Women of Color Collective promotes intersectionality

Photo by Tori D'Amico

On Monday night, the Women’s Center and LGBTQ+ services held a kickoff event for their new Women of Color Collective.

The collective will focus on the uplifting of women of color on Ramapo’s campus, especially for first-year students. Sophomore Khalisah Hameed, the Women’s Outreach Coordinator for the Women’s Center, opened up the night with a speech about why she became an activator of the collective.

“I’m honored to stand here today as the leader of the women of color collective because we do not just come together today to kick off this group,” Hameed said. “We are taking steps to ensure that less first year and professional women of color are coming into this community feeling like they do not have a comfortable place to go and they are too far from sisterly support.”

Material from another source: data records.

/-- The region a saved section goes back to is free: nothing is active there, or what is active there has stopped, is quiet
and may be left. -/
def placeFree (s : State) (xs : List SiteId) : Bool :=
  (s.placements.filter fun p => p.active && p.sites.any xs.contains).all fun p =>
    schedulerFree s p && p.stopped && reportedQuiet s p && p.sites.all xs.contains

/-- A section goes back to its place, if that is free, as far as the slice's image gives it; the slice then sees what others wrote to its
readable regions while the region was out (R208, R212). -/
def restoreAt (s : State) (l : Slice) (e : SiteId × BitVec 2 × Nat × Nat) : Option State :=
  let pa := ((imagePa s l).getD 0) + e.2.2.1
  let (s1, bs) := loadBytes s (dieOfCore l.core) pa e.2.2.2
  match reloadContext s1 l e.1 e.2.1 bs with
  | none => none
  | some (s2, p) =>
    if !placeFree s2 p.sites || !curatorSlot s2 p then none
    else
      (loadRegion (reloadOthers s2 l p bs) p bs).map fun s3 =>
        dropSection (dropRegions s3 l.core (sliceRegs s3 l).ptBase l.regions readable) l.id e

/-- REGION_RESTORE (R264): the first saved section of a resident slice whose place is free. -/
def execRegionRestore (sid : BitVec 32) (st : State) : Out :=
  match (findSlice st sid).filter fun l => l.state == .resident with
  | none => .next st
  | some l => .next ((l.saved.findSome? (restoreAt st l)).getD st)

/-- A pattern takes over a region that has just been left: one that was saved itself comes back from its section. -/
def takeOver (s : State) (t : Placement) : State :=
  if !t.saved then activate s t
  else
    ((findSlice s t.owner).bind fun l =>
      (l.saved.find? fun e => e.1 == t.origin && e.2.1 == t.ctx).bind fun e => restoreAt s l e).getD s

/-- DRAIN_SAVE (R259): the region is saved and switched to the context of the slice that takes it; a pre-emption for which no slice
qualifies any more is given up. Log entry 93. -/
def execDrainSave (origin : SiteId) (st : State) : Out :=
  match activeRegion st origin with
  | none => .next st
  | some pl =>
    if pl.preempt.isNone || pl.frozen || pl.faultSite.isSome || !drained st pl || !curatorSlot st pl then .next st
    else
      match takerOf st pl, findSlice st pl.owner with
      | some t, some o =>
        .next (takeOver (saveRegion (cleanRegions st o.core (sliceRegs st o).ptBase o.regions writable) pl false) t)
      | _, _ => .next (modPlacement (resumeAdmission st pl) origin pl.ctx fun p => { p with preempt := none })

/-! ### The block scheduler's switch (R61, R62) -/

/-- When a context number was last active over a list of sites. -/
def lastActive (s : State) (xs : List SiteId) (k : BitVec 2) : Nat := (displaced s k xs).foldl (fun n p => max n p.lastUsed) 0

/-- The context number that is not active over a list of sites and was least recently active there; ties go to the lower number. -/
def leastRecent (s : State) (xs : List SiteId) : Option (BitVec 2) :=
  (([0, 1, 2, 3] : List (BitVec 2)).filter fun k => xs.all fun x => !((siteOf s x).on && (siteOf s x).act == k)).foldl (fun b k =>
    match b with
    | none => some k
    | some j => if lastActive s xs k < lastActive s xs j then some k else some j) none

She shared her own experiences as a first-year student at Ramapo, and feeling unsure of her place as a woman of color. She felt that diversity was promoted in the mission statement and the brochures, but hard to find once she actually arrived. 

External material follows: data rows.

-- ==== Sys2Proof/Machine/Integer.lean ====
section
/-!
DEFINITION. The integer S-words: register and immediate operations (R394 and the entries named below).
-/
namespace Sys2Proof.Machine

/-- NOP (R467). -/
def execNop (st : State) : Out := finishQuiet st

/-- ADD (R395). -/
def execAdd (d a b : Reg) (n s w : Bool) (st : State) : Out :=
  finish st d (opClamp s n w (opInt n w (readReg st a) + opInt n w (readReg st b)))

/-- SUB (R510). -/
def execSub (d a b : Reg) (n s w : Bool) (st : State) : Out :=
  finish st d (opClamp s n w (opInt n w (readReg st a) - opInt n w (readReg st b)))

/-- MUL (R466). -/
def execMul (d a b : Reg) (n s w : Bool) (st : State) : Out :=
  finish st d (opClamp s n w (opInt n w (readReg st a) * opInt n w (readReg st b)))

/-- MULH (R466). -/
def execMulh (d a b : Reg) (n w : Bool) (st : State) : Out :=
  finish st d (opResult w (Int.fdiv (opInt n w (readReg st a) * opInt n w (readReg st b)) (2 ^ opWidth w)))

/-- DIV (R425). -/
def execDiv (d a b : Reg) (n w : Bool) (st : State) : Out :=
  let v := opInt n w (readReg st b)
  finish st d (opResult w (if v = 0 then -1 else Int.tdiv (opInt n w (readReg st a)) v))

/-- REM (R488). -/
def execRem (d a b : Reg) (n w : Bool) (st : State) : Out :=
  let u := opInt n w (readReg st a)
  let v := opInt n w (readReg st b)
  finish st d (opResult w (if v = 0 then u else u - v * Int.tdiv u v))

/-- AND (R399). -/
def execAnd (d a b : Reg) (w : Bool) (st : State) : Out := finish st d (narrow w (readReg st a &&& readReg st b))

/-- OR (R471). -/
def execOr (d a b : Reg) (w : Bool) (st : State) : Out := finish st d (narrow w (readReg st a ||| readReg st b))

/-- XOR (R548). -/
def execXor (d a b : Reg) (w : Bool) (st : State) : Out := finish st d (narrow w (readReg st a ^^^ readReg st b))

/-- The shift amount X[b][5:0] mod the width (R494). -/
def shiftAmount (w : Bool) (v : Word) : Nat := v.toNat % opWidth w

/-- SHL (R494). -/
def execShl (d a b : Reg) (w : Bool) (st : State) : Out :=
  finish st d (narrow w (readReg st a <<< shiftAmount w (readReg st b)))

/-- SHR (R494). -/
def execShr (d a b : Reg) (w : Bool) (st : State) : Out :=
  let k := shiftAmount w (readReg st b)
  finish st d (if w then sext32 (lo32 (readReg st a) >>> k) else readReg st a >>> k)

/-- SHA (R494). -/
def execSha (d a b : Reg) (w : Bool) (st : State) : Out :=
  let k := shiftAmount w (readReg st b)
  finish st d (if w then sext32 ((lo32 (readReg st a)).sshiftRight k) else (readReg st a).sshiftRight k)

/-- MIN (R459). -/
def execMin (d a b : Reg) (n w : Bool) (st : State) : Out :=
  finish st d (opResult w (Min.min (opInt n w (readReg st a)) (opInt n w (readReg st b))))

/-- MAX (R459). -/
def execMax (d a b : Reg) (n w : Bool) (st : State) : Out :=
  finish st d (opResult w (Max.max (opInt n w (readReg st a)) (opInt n w (readReg st b))))

/-- SLT (R493). -/
def execSlt (d a b : Reg) (n w : Bool) (st : State) : Out :=
  finish st d (boolWord (decide (opInt n w (readReg st a) < opInt n w (readReg st b))))

/-- SEQ (R493). -/
def execSeq (d a b : Reg) (w : Bool) (st : State) : Out :=
  finish st d (boolWord (narrow w (readReg st a) == narrow w (readReg st b)))

/-- SEL (R491). -/
def execSel (d a b : Reg) (st : State) : Out :=
  finish st d (if readReg st d ≠ 0 then readReg st a else readReg st b)

/-- CLZ (R420). -/
def execClz (d a : Reg) (w : Bool) (st : State) : Out :=
  finish st d (BitVec.ofNat 64 (leadingZeros (opWidth w) ((readReg st a).toNat % 2 ^ opWidth w)))

/-- POPC (R478). -/
def execPopc (d a : Reg) (w : Bool) (st : State) : Out :=
  finish st d (BitVec.ofNat 64 (popCount (opWidth w) (readReg st a).toNat))

/-- EXT (R435). -/
def execExt (d a : Reg) (n : Bool) (z : BitVec 2) (st : State) : Out :=
  finish st d (loadValue n (sizeBytes z) (leBytes (sizeBytes z) (readReg st a).toNat))

/-- BFX (R409). -/
def execBfx (d a b : Reg) (n : Bool) (st : State) : Out :=
  finish st d (bitFieldExtract n (readReg st a) (readReg st b))

/-- BFI (R408). -/
def execBfi (d a b : Reg) (st : State) : Out :=
  finish st d (bitFieldInsert (readReg st d) (readReg st a) (readReg st b))

/-- LEA (R454). -/
def execLea (d a b : Reg) (h : BitVec 3) (st : State) : Out :=
  finish st d (readReg st a + readReg st b <<< h.toNat)

/-- HASH (R447). -/
def execHash (d a b : Reg) (st : State) : Out := finish st d (hash64 (readReg st a) (readReg st b))

/-- WIDX (R104, R535). -/
def execWidx (d a : Reg) (k : BitVec 3) (st : State) : Out :=
  finish st d (widField (((curSlice st).map (·.widShape)).getD 0) (readReg st a) k.toNat)

/-- ADDI (R396). -/
def execAddi (d a : Reg) (i : BitVec 10) (st : State) : Out := finish st d (readReg st a + i.signExtend 64)

/-- ANDI (R400). -/
def execAndi (d a : Reg) (i : BitVec 10) (st : State) : Out := finish st d (readReg st a &&& i.signExtend 64)

/-- ORI (R471). -/
def execOri (d a : Reg) (i : BitVec 10) (st : State) : Out := finish st d (readReg st a ||| i.signExtend 64)

/-- XORI (R548). -/
def execXori (d a : Reg) (i : BitVec 10) (st : State) : Out := finish st d (readReg st a ^^^ i.signExtend 64)

/-- SHLI (R495). -/
def execShli (d a : Reg) (s : BitVec 6) (st : State) : Out := finish st d (readReg st a <<< s.toNat)

/-- SHRI (R495). -/
def execShri (d a : Reg) (s : BitVec 6) (st : State) : Out := finish st d (readReg st a >>> s.toNat)

/-- SHAI (R495). -/
def execShai (d a : Reg) (s : BitVec 6) (st : State) : Out := finish st d ((readReg st a).sshiftRight s.toNat)

/-- SLTI (R496). -/
def execSlti (d a : Reg) (i : BitVec 10) (st : State) : Out :=
  finish st d (boolWord ((readReg st a).slt (i.signExtend 64)))

/-- LIL (R457). -/
def execLil (d : Reg) (i : BitVec 17) (st : State) : Out := finish st d (i.signExtend 64)

/-- LIS (R457). -/
def execLis (d : Reg) (i : BitVec 17) (st : State) : Out := finish st d (readReg st d <<< 17 ||| i.zeroExtend 64)

end Sys2Proof.Machine
end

“I am sure that many of us have encountered white-dominated spaces, such as classrooms, campus community meetings, etc. where race and race relations on campus were being discussed, and we were looked at to be the spokesperson of our culture,” said Hameed. 

“We are here to affirm that we deserve to be here just as much as anyone else, we are not too passionate about our heritage, we are not to be tokenized,” she said. “And we are not ungrateful because we call out inconsistencies between the college's recruitment plan for diversity and its actions and attitudes towards us once we get here.”

She went on to discuss the different expectations that have been placed on minorities, especially women of color, to fit a certain mold and not to speak out about issues like these. When they do, as she said, they are judged as acting like animals and are viewed as lesser. 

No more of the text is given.